- Cobalt’s 2026 State of Pentesting report shows confidence in fully automated AI testing collapsed from 29% in 2025 to 9% this year
- 78% of respondents saw that automated tools miss critical vulnerabilities; LLM failures proved to be complex, with MTTR increasing from 19 to 36 days, and most issues remaining unresolved
- Hybrid models rise to 47% adoption as experts emphasize automation must complement, not replace, elite human expertise in uncovering business logic risks
While the world praises the Mythos and the Chinese rush to create their own variant, a report that paints a completely different picture comes from Cobalt.
The cybersecurity firm just released the Cobalt State of Pentesting Report 2026, based on two comparative studies, one in 2025 and one in 2026. Polling about 450 cybersecurity professionals, Cobalt wanted to see how confident the cybersecurity community is in automated AI testing—and not so many vulnerabilities.
Last year, just under a third (29%) relied solely on AI automation for testing. This year, the figure fell to 9 per cent. Cobalt suggests that the main reason for such a steep drop in trust is the fact that 78% saw fully automated scanning tools that lack critical vulnerabilities. Another important reason is the complexity of the AI attack surface that the scanners are testing.

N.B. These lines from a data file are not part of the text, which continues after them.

-- ==== Sys2Proof/Machine/Rill.lean ====
section
/-! DEFINITION. The Rill links: frames and their correction (R302), flits (R304 to R307), pool geometry and routing
(R313 to R317), credits, replay and sending (R308, R310), and requests to peers (R307, R319). -/

namespace Sys2Proof.Machine

/-! ### GF(2⁸) and RS(136,130) (R302) -/

/-- Multiplication by α = 0x02 modulo 0x11D. -/
def gfDouble (a : Nat) : Nat := if a * 2 < 256 then a * 2 else (a * 2) ^^^ 0x11D

/-- The product of two field elements: `n` bits of `b` from the lowest. -/
def gfMulBits : Nat → Nat → Nat → Nat
  | 0, _, _ => 0
  | n + 1, a, b => (if b % 2 = 1 then a else 0) ^^^ gfMulBits n (gfDouble a) (b / 2)

def gfMul (a b : Nat) : Nat := gfMulBits 8 a b

/-- a·αⁿ. -/
def gfDoubles : Nat → Nat → Nat
  | 0, a => a
  | n + 1, a => gfDoubles n (gfDouble a)

def gfPow (a : Nat) : Nat → Nat
  | 0 => 1
  | n + 1 => gfMul a (gfPow a n)

/-- The product of a², a⁴, and so on, for `n` squares. -/
def gfSquares : Nat → Nat → Nat
  | 0, _ => 1
  | n + 1, a => gfMul (gfMul a a) (gfSquares n (gfMul a a))

/-- The inverse of a nonzero element: a²⁵⁴. -/
def gfInv (a : Nat) : Nat := gfSquares 7 a

/-- The syndrome at α^j: a codeword's value there, its first byte the highest coefficient. -/
def rsSyndrome (cw : List Nat) (j : Nat) : Nat := cw.foldl (fun acc b => gfDoubles j acc ^^^ b) 0

def gfDet2 (a b c d : Nat) : Nat := gfMul a d ^^^ gfMul b c

def gfDet3 (m : Nat → Nat → Nat) : Nat :=
  gfMul (m 0 0) (gfDet2 (m 1 1) (m 1 2) (m 2 1) (m 2 2)) ^^^
  gfMul (m 0 1) (gfDet2 (m 1 0) (m 1 2) (m 2 0) (m 2 2)) ^^^
  gfMul (m 0 2) (gfDet2 (m 1 0) (m 1 1) (m 2 0) (m 2 1))

/-- The solution of a 3 × 3 system by Cramer's rule, where the determinant `d` is not zero. -/
def gfSolve3 (m : Nat → Nat → Nat) (v : Nat → Nat) (d : Nat) : List Nat :=
  (List.range 3).map (fun k =>
    gfMul (gfDet3 (fun i j => if j = k then v i else m i j)) (gfInv d))

def gfSolve2 (m : Nat → Nat → Nat) (v : Nat → Nat) (d : Nat) : List Nat :=
  [gfMul (gfDet2 (v 0) (m 0 1) (v 1) (m 1 1)) (gfInv d), gfMul (gfDet2 (m 0 0) (v 0) (m 1 0) (v 1)) (gfInv d)]

/-- The error locator's coefficients from Λ1 on, for the largest number of errors up to 3 that the syndromes allow. -/
def rsLocator (s : Nat → Nat) : List Nat :=
  let m (i j : Nat) : Nat := s (i + j)
  let d3 := gfDet3 m
  if d3 ≠ 0 then (gfSolve3 m (fun i => s (3 + i)) d3).reverse
  else
    let d2 := gfDet2 (s 0) (s 1) (s 1) (s 2)
    if d2 ≠ 0 then (gfSolve2 m (fun i => s (2 + i)) d2).reverse
    else if s 0 ≠ 0 then [gfMul (s 1) (gfInv (s 0))] else []

/-- The locators X = α^p of the errors, for coefficient positions p below 136. -/
def rsRoots (lam : List Nat) : List Nat :=
  (List.range 136).filter (fun p =>
    let xi := gfDoubles (255 - p) 1
    ((lam.zipIdx.map (fun e => gfMul e.1 (gfPow xi (e.2 + 1)))).foldl (· ^^^ ·) 1) == 0)

/-- The error values at the positions found. -/
def rsValues (s : Nat → Nat) (ps : List Nat) : List Nat :=
  let x (k : Nat) : Nat := gfDoubles (ps.getD k 0) 1
  match ps.length with
  | 1 => [s 0]
  | 2 =>
    let m (i j : Nat) : Nat := gfPow (x j) i
    gfSolve2 m s (gfDet2 (m 0 0) (m 0 1) (m 1 0) (m 1 1))
  | 3 =>
    let m (i j : Nat) : Nat := gfPow (x j) i
    gfSolve3 m s (gfDet3 m)
  | _ => []

/-- A codeword with up to 3 bytes corrected, and how many were; none when it cannot be corrected.
Log entry 52 (PRESUMED). -/
def rsDecode (cw : List Nat) : Option (List Nat × Nat) :=
  let syn := (List.range 6).map (rsSyndrome cw)
  if syn.all (· == 0) then some (cw, 0)
  else
    let s (j : Nat) : Nat := syn.getD j 0
    let lam := rsLocator s
    let ps := rsRoots lam
    if lam.length = 0 ∨ ps.length ≠ lam.length then none
    else
      let vs := rsValues s ps
      let fixed := (ps.zip vs).foldl (fun w e => w.set (135 - e.1) (w.getD (135 - e.1) 0 ^^^ e.2)) cw
      if ((List.range 6).map (rsSyndrome fixed)).all (· == 0) then some (fixed, ps.length) else none

/-- The two codewords of a 272-byte frame (R302, steps 1 and 3). -/
def frameWord (fr : List Byte) (c : Nat) : List Nat :=
  (List.range 130).map (fun i => (fr.getD (2 * i + c) 0#8).toNat) ++
    (List.range 6).map (fun k => (fr.getD (260 + 2 * k + c) 0#8).toNat)

/-- The generator polynomial's coefficients below its leading 1, highest first: its roots are α⁰ to α⁵ (R302, step 2). -/
def rsGenerator : List Nat :=
  ((List.range 6).foldl (fun (p : List Nat) i => ((p ++ [0]).zip (0 :: p)).map (fun (e : Nat × Nat) => e.1 ^^^ gfDoubles i e.2)) [1]).drop 1

/-- The six parity bytes of 130 data bytes: the remainder of the division by the generator polynomial. -/
def rsParity (data : List Nat) : List Nat :=
  data.foldl (fun (r : List Nat) b => ((r.drop 1 ++ [0]).zip rsGenerator).map (fun (e : Nat × Nat) => e.1 ^^^ gfMul (b ^^^ r.headD 0) e.2)) (List.replicate 6 0)

/-- The 272 bytes of a flit's frame (R302, steps 1 to 3). -/
def wireFrame (flit : List Byte) : List Byte :=
  let block := flit ++ leBytes 4 (crc32c flit)
  let parity (c : Nat) : List Nat := rsParity ((List.range 130).map (fun i => (block.getD (2 * i + c) 0#8).toNat))
  let a := parity 0
  let b := parity 1
  block ++ (List.range 6).flatMap (fun k => [BitVec.ofNat 8 (a.getD k 0), BitVec.ofNat 8 (b.getD k 0)])

/-- The four lanes of a frame: byte n goes on lane n mod 4, its least significant bit pair first (R302, step 4). -/
def frameLanes (frame : List Byte) : List (List Nat) :=
  (List.range 4).map (fun l => (List.range 68).flatMap (fun i => (List.range 4).map (fun j => (frame.getD (4 * i + l) 0#8).toNat / 4 ^ j % 4)))

/-- A received frame: its 256 flit bytes and whether bytes were corrected, or none when it is to be discarded (R302).
Log entry 52 (PRESUMED). -/
def decodeFrame (fr : List Byte) : Option (List Byte × Bool) :=
  if fr.length ≠ 272 then none
  else
    match rsDecode (frameWord fr 0), rsDecode (frameWord fr 1) with
    | some (a, na), some (b, nb) =>
      let block := (List.range 260).map (fun i => BitVec.ofNat 8 ((if i % 2 = 0 then a else b).getD (i / 2) 0))
      if crc32c (block.take 256) = leAt block 256 4 then some (block.take 256, decide (na + nb > 0)) else none
    | _, _ => none

/-! ### Flits (R304 to R306) -/

/-- VC and TYPE of a packet type (R305). -/
def pktCode : PktType → Nat × Nat
  | .read => (0, 0) | .write => (0, 1) | .writeMasked => (0, 2) | .atom => (0, 3) | .postA => (0, 4) | .postB => (0, 5)
  | .signal => (0, 6) | .readData => (1, 0) | .writeAck => (1, 1) | .atomData => (1, 2) | .postResult => (1, 3)
  | .refused => (1, 4) | .red => (2, 0) | .redMasked => (2, 1) | .dict => (3, 0) | .pool => (3, 1) | .retryReq => (3, 14)
  | .null => (3, 15)

/-- Every packet type. -/
def pktTypes : List PktType :=
  [.read, .write, .writeMasked, .atom, .postA, .postB, .signal, .readData, .writeAck, .atomData, .postResult, .refused,
   .red, .redMasked, .dict, .pool, .retryReq, .null]

/-- The packet type of a VC and TYPE; any other combination is invalid (R305). -/
def pktOf (vc ty : Nat) : Option PktType := pktTypes.find? (fun t => pktCode t == (vc, ty))

/-- The virtual channel of a packet. -/
def Packet.vc (p : Packet) : Nat := (pktCode p.ty).1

Context-dependent vulnerabilities
About one in three findings from an AI test are rated “high risk” – which is 2.7 times the average of conventional software, it said. At the time of analysis, less than two-fifths (38%) of the LLM vulnerabilities were also patched, while 62% remained open. The average time to resolution (MTTR) for AI/LLM security issues increased from 19 days to 36 days.
“LLM vulnerabilities are deeply context-dependent and invisible to tools that lack an architectural understanding of the application,” said Andrew Obadiaru, CISO of Cobalt. “To close the validation gap, automation should be implemented exactly where it excels, but elite human expertise remains the foundation for uncovering and mitigating the most complex business logic risks.”
It took the cybersecurity community less than a year to abandon fully automated AI testing and replace it with a hybrid model — something around 47% said they now prefer. This model is up 22% year-over-year, while the percentage of organizations using automation for low-risk environments also increased to 47%.
“While the industry is rightfully excited about the potential of Mythos-class tools, unguided algorithms are inherently prone to returning even more false positives and expensive false negatives than the automated scanners we have today,” Obadiaru continued.